I last interviewed Harvey in 2003, when he had retired from football and was busy writing children’s books. He was working on “Life in the ‘Fridge,” a series of books that used the goings-on inside a fictional refrigerator to teach life’s lessons to kids 4 to 6 years old. One of Harvey’s installments, “When Chocolate Milk Moved In,” tells how Frank and Sally Gallon, a couple jugs of white milk living in the ‘fridge, react when a jug of chocolate milk named Fuller Chocolate moves in alongside them on the top shelf. Can Frank and Sally just get along with Mr. Chocolate? (Spoiler alert: YES!)
Harvey told me this morning that he’s still writing, only with his own kids now at 16 and 18 years old, he’s moved on, subject-wise.
“I’m trying to write a thriller now,” he says. “It’s about four women and a boy who get stranded on a deserted island, and they try to raise the boy, but he becomes warped by the issues they bring.”
Perhaps the Gallons and Mr. Chocolate can come get the poor kid and take him back to the Fridge and raise him proper.

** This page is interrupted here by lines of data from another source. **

/-- DEDUCED, assumption 34. -/
def scoreRecs (c : SklCmd) (qs : List (List ActBlock)) (ps : List PageRead) : List SklRec × Nat :=
  let rs := ps.flatMap (fun p => (qs.zipIdx).map (fun q =>
    let n := unmasked (c.qpos q.2) p.i
    if p.flags ≠ 0 then
      ({ m := nan32, l := nan32, page := p.i, row := q.2, flags := p.flags, log2 := 0, nvalid := n, body := List.replicate 64 nan32 : SklRec }, 0)
    else
      let t := pageScores c q.1 p.page n
      ({ m := 0, l := 0, page := p.i, row := q.2, flags := 0, log2 := 0, nvalid := n, body := t.1.map (fun x => x.2) : SklRec }, t.2)))
  (rs.map (fun r => r.1), rs.foldl (fun a r => a + r.2) 0)

/-- DEDUCED, assumption 34. -/
def attendRecs (c : SklCmd) (qs : List (List ActBlock)) (ps : List PageRead) : List SklRec × Nat :=
  let leaves := (qs.zipIdx).map (fun q => ps.map (fun p =>
    if p.flags ≠ 0 then (nanTriple c.d, p.flags, 0)
    else
      let t := pageScores c q.1 p.page (unmasked (c.qpos q.2) p.i)
      let l := leafOf c t.1 p.page
      (l.1, (if l.2 then 8 else 0), t.2)))
  let special := leaves.foldl (fun a r => r.foldl (fun b x => b + x.2.2) a) 0
  let recs := (attendNodes (c.first + c.count) c.count c.first).flatMap (fun nd => (leaves.zipIdx).map (fun r =>
    let ls := (r.1.drop (nd.1 - c.first)).take (2 ^ nd.2)
    let flags : Nat := ls.foldl (fun (a : Nat) x => a ||| x.2.1) 0
    let t := if flags % 8 ≠ 0 then nanTriple c.d else treeG combine (nanTriple c.d) nd.2 (ls.map (fun x => x.1))
    let nvalid := (fromTo nd.1 (2 ^ nd.2)).foldl (fun a i => a + unmasked (c.qpos r.2) i) 0
    ({ m := t.m, l := t.l, page := nd.1, row := r.2, flags := flags, log2 := nd.2, nvalid := nvalid, body := t.o : SklRec })))
  (recs, special)

/-- The return packets of an item: 16 data flits each, the signal and LAST in the last (R163). A return address is taken as it stands, modulo 2^17, also
with RADDR no multiple of 32 or DMEM 3, which R152 does not refuse. (DESIGN CHOICE, assumption 33) -/
def returnPackets (v epoch : Nat) (c : SklCmd) (bytes : List Byte) : List Packet :=
  let flits := (chunksOf 32 bytes.length bytes).map (fun b => (bytesFlit b, false))
  let groups := chunksOf 16 flits.length flits
  (groups.zipIdx).map (fun g =>
    let fin := decide (g.2 + 1 = groups.length)
    { hdr := mkHdr { cls := 0, kind := 0, epoch := epoch, len := g.1.length, last := fin && c.flags / 16 % 2 = 1, hsig := fin,
                     htally := if fin then c.htally else 0, hinc := if fin then c.hinc else 0, dmem := c.raddr / 2 ^ 17 % 4,
                     daddr := (c.raddr % 2 ^ 17 + 512 * g.2) % 2 ^ 17, srck := 4, src := v, dest := c.dtile, flow := c.rflow },
      data := g.1 })

/-- Return packets enter the mesh at the cluster port of the router with the destination tile's local position, as the router's buffer
has room and no other packet is being put into it (R124, R127, R154); a cluster out of lock sends nothing. The item is over when the last one is in. (DESIGN CHOICE, assumptions 25 and 33) -/
def State.refill (s : State) (v : Nat) : Nat → State
  | 0 => s
  | fuel + 1 =>
    let k := s.skillet v
    match k.sending with
    | [] => s
    | p :: rest =>
      let t := tileAt v (localIdx (hDest p.hdr))
      if !s.unlocked.contains v ∧ ((s.router t).queue .cluster 0).length + p.data.length + 1 ≤ 34 ∧ s.inputFree t .cluster then
        let s1 := (s.setSkillet v { k with sending := rest, busy := decide (rest ≠ []) }).enterMesh t .cluster p.hdr p.data
        let s2 := if rest = [] then s1.stopUnit (sklUnit v) else s1
        s2.refill v fuel
      else s

/-- A refused item (R152). -/
def State.refuseItem (s : State) (v reason : Nat) (p : Packet) : State :=
  let flow := hFlow p.hdr
  let s1 := ((s.setBit (sklReg v 0) 30).setReg (sklReg v 4) (BitVec.ofNat 32 (reason * 2 ^ 24 + flow))).bump (sklReg v 0x1C) 1
  let s2 := s1.raise 0x10 (v + reason * 2 ^ 8 + flow * 2 ^ 16)
  if reason = 4 then s2.noteBudget v 2 p.gate v else s2

/-- The pages of an item's span, in order, with the state after their reads (R155, R156). -/
def State.readPages (s : State) (v : Nat) (c : SklCmd) (attend : Bool) : State × List PageRead :=
  (fromTo c.first c.count).foldl (fun (q : State × List PageRead) i =>
    let r := q.1.readPage v c i attend
    (r.1, q.2 ++ [r.2])) (s, [])

/-- The records of an item from its pages, and how many special scores they met (R157 to R162). -/
def itemRecs (c : SklCmd) (bytes : List Byte) (ps : List PageRead) (attend : Bool) : List SklRec × Nat :=
  let qs := (fromTo 0 c.rows).map (fun r => queryBlocks c ((bytes.drop (64 + r * c.rowBytes)).take c.rowBytes))
  if attend then attendRecs c qs ps else scoreRecs c qs ps

/-- The bytes that an item returns: its records in order, the last one flagged (R161). -/
def itemBytes (c : SklCmd) (rs : List SklRec) : List Byte :=
  (rs.zipIdx).flatMap (fun r =>
    let fin := if r.2 + 1 = rs.length then 0x80 else 0
    sklRecord r.1.m r.1.l c.seq r.1.page r.1.row (r.1.flags + fin) r.1.log2 r.1.nvalid r.1.body)

/-- A read of an item meets a bank under refresh: its page-table entries, or the pages they name (R146, R156). -/
def State.itemHeld (s : State) (v : Nat) (c : SklCmd) : Bool :=
  let base := v * vaultSize
  s.bankHeld (base + c.ptBase + 4 * c.first) (4 * c.count) ||
    ((s.vault v).refreshing ≠ [] && (fromTo c.first c.count).any (fun i =>
      let a := c.kvBase + s.dvNat (base + c.ptBase + 4 * i) 4 % 2 ^ 24 * c.pageBytes
      decide (a + c.pageBytes ≤ vaultSize) && s.bankHeld (base + a) c.pageBytes))

/-- An item leaves the intake's queue. -/
def State.takeItem (s : State) (v n : Nat) : State :=
  let key := ownKey (.skillet (BitVec.ofNat 6 v))
  { s with intakeQ := smSet s.intakeQ key ((smGet s.intakeQ key []).drop n), freeCtr := s.freeCtr + n }

/-- The Skillet of vault v takes the next item of its intake, if it is one of operation `op` or cannot be told. (DESIGN CHOICE, assumption 33) -/
def State.runSkillet (s : State) (v op : Nat) : State :=
  if !s.full ∨ (s.skillet v).busy ∨ !s.vaultServes v ∨ s.unlocked.contains v then s
  else match s.nextItem v with
    | none => s
    | some (item, n) =>
      let c := sklCmd item.bytes
      let fault := s.itemFault v item
      let p := item.pkts.headD { hdr := 0, data := [] }
      if fault ≠ 0 then
        (if c.op = op ∨ (c.op ≠ 1 ∧ c.op ≠ 2) ∨ fault = 3 then (s.takeItem v n).refuseItem v fault p else s)
      else if c.op ≠ op then s
      else if !s.mayStart (sklUnit v) then s.holdUnit (sklUnit v)
      else if s.itemHeld v c then s.refStall v
      else
        let rd := ((s.takeItem v n).startUnit (sklUnit v)).readPages v c (op = 2)
        let out := itemRecs c item.bytes rd.2 (op = 2)
        let flagged := (out.1.filter (fun r => r.flags % 8 ≠ 0)).length
        let s2 := ((rd.1.bump (sklReg v 8) 1).bump (sklReg v 0xC) out.1.length).bump (sklReg v 0x14) (flagged + out.2)
        let pk := returnPackets v (s2.cluster v).epoch.toNat c (itemBytes c out.1)
        (s2.setSkillet v { busy := true, sending := pk }).refill v (pk.length + 1)

/-- DESIGN CHOICE, assumption 33. -/
def execScore (v : BitVec 6) (s : State) : Res := .next (s.runSkillet v.toNat 1)

/-- DESIGN CHOICE, assumption 33. -/
def execAttend (v : BitVec 6) (s : State) : Res := .next (s.runSkillet v.toNat 2)

end Sys2Proof.Machine
end

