/-- The cluster controller learns that a tile has ended a replay: with the last tile, the Goose's last lateness, which a Goose that records nothing
leaves as it was (R20, R404). A cluster with no tile of the replay ends none, so the windows at its ports count in its MAXLATE but in no
LASTLATE. (DEDUCED, assumption 92) -/
def State.clusterEnd (s : State) (c t : Nat) (seg : BitVec 16) (count : BitVec 64) : State :=
  match s.findStarted c seg count with
  | none => s
  | some r =>
    let left := r.left.erase t
    let s1 := s.setStarted c { r with left := left }
    if left = [] ∧ s.fld (gooReg c 0) 31 1 = 1 then
      let late := (s.goosemark c seg count).late
      (s1.setFld (gooReg c 0x10) 0 24 (min late 0xFFFFFF)).noteReplayLate seg count late
    else s1

/-- The last condition of replay end is met (R49): every engine has issued END and every instruction has completed. (DEDUCED, assumption 28) -/
def execReplayDone (tid : TileId) (s : State) : Res :=
  let t := tid.toNat
  let x := s.tile t
  let allEnded := x.engines.toList.all (fun y => y.ended && y.inflight = [])
  if x.st ≠ .running ∨ !allEnded then .next s
  else
    let s1 := (s.setTile t { x with st := .idle, pendStart := none }).clusterEnd (clusterOf t) t x.seg x.count
    let s2 := s1.modLive x.seg x.count (fun l => { l with left := l.left.erase t })
    let s3 := match s2.findReplay x.seg x.count with
      | some (q, k) => match q.cmd with
        | some c => if (q.liveOf k).left = [] ∧ k + 1 = q.n then s2.complete c 0 0 else s2
        | none => s2
      | none => s2
    let s4 := s3.settleReplay x.seg x.count
    .next (match x.pendStart with
      | some (slot, count) =>
        let seg := match s4.replays.find? (fun q => q.slot = slot ∧ q.tiles.contains t ∧ q.first ≤ count.toNat ∧ count.toNat < q.first + q.n) with
          | some q => q.seg
          | none => x.seg
        s4.takeStart t slot seg count
      | none => s4)

/-! ## Halt reports (R54, R289) -/

/-- The bundle index in the entry of engine e with the largest PC that does not exceed p, of a side table of 8-byte entries; 0xFFFFFF with none (R77). -/
def sideIndex (bs : List Byte) (e p : Nat) : Nat :=
  let ws := (chunksOf 8 (bs.length / 8 + 1) bs).map leNat
  match (ws.filter (fun w => decide (fieldOf w 16 3 = e) && decide (w % 65536 ≤ p))).foldl (fun b w => match b with
    | some v => if v % 65536 ≤ w % 65536 then some w else some v
    | none => some w) none with
  | some w => fieldOf w 24 24
  | none => 0xFFFFFF

/-- Place and length in bytes of the side table of the program that a tile runs in a segment: in its cluster's vault. -/
def State.sideRange (s : State) (t : Nat) (seg : BitVec 16) : Option (Nat × Nat) :=
  (s.findSeg seg).bind (fun g => (g.programs.find? (fun p => p.1 = t)).bind (fun p =>
    (g.sides.find? (fun q => q.1 = p.2)).map (fun q => (clusterOf t * vaultSize + q.2.1, 8 * q.2.2))))

/-- Bundle index of a halt: the cluster controller reads the side table in its vault. 0xFFFFFF where there is none, for engine codes 5 and 6, and where
the vault is not available or the table cannot be read (R54, R77). -/
def State.bundleIndex (s : State) (t : Nat) (seg : BitVec 16) (h : HaltRec) : State × Nat :=
  match s.sideRange t seg with
  | none => (s, 0xFFFFFF)
  | some r =>
    if 5 ≤ h.engine ∨ !s.vaultServes (clusterOf t) then (s, 0xFFFFFF)
    else
      let c := (s.awaitBanks r.1 r.2).devCheck r.1 r.2 false
      (c.1, if c.2 = [] then sideIndex (c.1.dvRead r.1 r.2) h.engine (h.pc % 2 ^ 16) else 0xFFFFFF)
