/-- A changed shard goes from staging to its ADDR on privileged channels and is checked there: the cause of its failure, 0 for none (R331). -/
def State.swapShard (s : State) (x : ModelSlot) (y : Shard) (k : Nat) : State × Nat :=
  let src := x.stageAddr k
  if s.rangeStatus src y.size ≠ 0 ∨ s.rangeStatus y.addr y.size ≠ 0 then (s, 3)
  else
    let rd := (s.awaitBanks y.addr y.size).devCheck src y.size false
    ((rd.1.devStore y.addr (rd.1.dvRead src y.size)).copyPoison src y.addr rd.2).checkShard y y.addr

/-- Changed shards of layer l. -/
def ModelSlot.layerShards (x : ModelSlot) (man : Manifest) (l : Nat) : List (Nat × Shard) :=
  x.changed.filterMap (fun k => match man.shards[k]? with
    | some y => if y.layer = l then some (k, y) else none
    | none => none)

/-- The next changed layer, copied and checked: the swap goes on, or ends. -/
def State.swapLayer (s : State) (n : Nat) (x : ModelSlot) (w : Swap) (l : Nat) (rest : List Nat) : State :=
  let ks := x.layerShards w.man l
  let r := ks.foldl (fun (a : State × List (Nat × Nat)) k =>
    let c := a.1.swapShard x k.2 k.1
    (c.1, if c.2 = 0 then a.2 else a.2 ++ [(k.1, c.2)])) (s, [])
  if r.2 ≠ [] then
    let s1 := r.2.foldl (fun (q : State) f => q.quarantine n f.1 f.2 false false) r.1
    s1.endSwap n w (s1.slotOf n) stSwapFailed
  else
    let x1 : ModelSlot := { x with quar := x.quar.filter (fun k => !ks.any (fun j => j.1 = k)) }
    if rest = [] then r.1.endSwap n { w with layers := [] } x1 0
    else r.1.setSlot n { x1 with swap := some { w with layers := rest } }

/-- SWAP_LAYER_COPY: the next changed layer of model m is copied from staging and checked in place. (DEDUCED, assumption 70) -/
def execSwapLayerCopy (m : BitVec 3) (s : State) : Res :=
  let n := m.toNat
  let x := s.slotOf n
  match x.st, x.swap with
  | .swapping, some w =>
    match w.layers with
    | [] => .next (s.endSwap n w x 0)
    | l :: rest =>
      .next (s.withLp (((x.layerShards w.man l).flatMap (fun k => s.rangeChans (x.stageAddr k.1) k.2.size ++ s.rangeChans k.2.addr k.2.size)).eraseDups)
        (fun q => q.swapLayer n x w l rest))
  | _, _ => .next s

/-- The fleet action of kind 4 at its beat. (DEDUCED, assumption 70) -/
def execSwapLayersAction (s : State) : Res :=
  s.takeAction 4 (fun a q =>
    let m := a.arg % 8
    let v := a.arg / 2 ^ 32
    let x := q.slotOf m
    let skip := q.raise 0x203 (m + v % 2 ^ 32 * 2 ^ 32)
    match x.swap with
    | none => skip
    | some w =>
      if !w.fleet ∨ w.man.version ≠ v ∨ a.arg % 2 ^ 32 / 8 ≠ 0 ∨ x.st = .swapping then skip
      else if x.stage = .staged then q.setSlot m { x with swap := some { w with released := true } }
      else (q.setSlot m { x with swap := none, stage := .none, fill := none }).complete w.seq stSwapNotStaged 0)

/-! ## Keys (R321) -/

/-- A slot whose key a resident model's manifest names. -/
def State.keyInUse (s : State) (k : Nat) : Bool :=
  (fromTo 0 8).any (fun m => (s.slotOf m).st ≠ .empty && (match (s.slotOf m).man with | some y => y.keyslot = k | none => false))

def State.keyWait (s : State) (c : Cmd) (slot : Nat) (key : Option (List Byte)) : State :=
  { s.started c.seq 0 with wgt := { (s.started c.seq 0).wgt with flashWait := s.wgt.flashWait ++ [(c.seq, slot, key)] } }

/-- DEDUCED, assumption 71. -/
def execModelKeyEnrol (seq : Dword) (hostErr : Bool) (s : State) : Res :=
  s.runCmd seq 0x43 (fun c =>
    let k := field c.payload 0 1
    if field c.payload 1 1 ≠ 1 then s
    else if s.fld wgtCfg 30 1 = 0 then s.complete c.seq stNotPermitted 0
    else if hostErr then s.complete c.seq stHostError 0
    else if (smFind s.wgt.keys k).isSome then s.complete c.seq stKeySlot 0
    else s.keyWait c k (some (s.hostRead (field c.payload 8 8) 57)))

def execModelKeyRevoke (seq : Dword) (s : State) : Res :=
  s.runCmd seq 0x43 (fun c =>
    let k := field c.payload 0 1
    if field c.payload 1 1 ≠ 2 then s
    else if s.fld wgtCfg 30 1 = 0 then s.complete c.seq stNotPermitted 0
    else if (smFind s.wgt.keys k).isNone ∨ s.keyInUse k then s.complete c.seq stKeySlot 0
    else s.keyWait c k none)

/-- Module flash holds the oldest key change: MODEL_KEY completes. -/
def State.keyWritten (s : State) : State :=
  match s.wgt.flashWait with
  | [] => s
  | w :: rest =>
    let keys := match w.2.2 with | some k => smSet s.wgt.keys w.2.1 k | none => smDel s.wgt.keys w.2.1
    ({ s with wgt := { s.wgt with keys := keys, flashWait := rest } } : State).complete w.1 0 0

end Sys2Proof.Machine
end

Since I had Harvey on the line, I asked him about Vinny Cerrato’s departure: “You knew something was going to happen,” he says. “But you figured it would be at the end of the year. Why now? Why with just a few games left? I don’t know. I’m surprised. But the Redskins always do things to surprise you.”
One last reminder: If you’re going to drive, don’t drink anything stronger than chocolate milk.
EagleBank Bowl organizers put out a press release yesterday announcing that Ross Perot will “serve as Honorary Host for the coin toss” for the Dec. 29 game at RFK Stadium.
Since when does a coin toss have a “host”? And why Ross Perot? He doesn’t have a thing to do with either UCLA or Temple University, the squads that will match up in the bowl. And does the name “Ross Perot” sell even one ticket in late 2009?
And, will Perot bring any of his famous visual aids to midfield for the tossing ceremony?
It ain’t easy kickstarting a scandal. At least, not as easy as the D.C. Rollergirls thought it would be.
Officials with the local roller derby league told me earlier this week that a brouhaha was brewing over the Rollergirls appearance in recent commercials for Don Beyer Subaru. In the spots, skaters named “Dyke Diggler” “Five-Ho” come onscreen to talk up this Sunday’s food drive at Beyer’s Alexandria outpost. The officials, who asked that their names not be used, said Subaru’s corporate offices were barraged with calls from viewers who didn’t want to see “Dyke” on their TV screens.
To which, Subaru brass now say: “Really?”
“We didn’t log one call here,” Heather Ward, director of communications for Subaru, told me last night. “I’ve checked with everybody here. There wasn’t one complaint at our call center. Nobody here had ever heard about that commercial until you called, and I only watched it on youtube because you called. I guess they’re just drumming up some publicity on their own.”
So, the Rollergirls just concocted the scandal? Wow! Just that fast, DykeHoGate™ becomes ScandalGate™!
Oh, well. It’s a good cause: All non-perishables brought to Beyer Subaru during the Rollergirls’ soireee will be donated to the Capital Area Food Bank.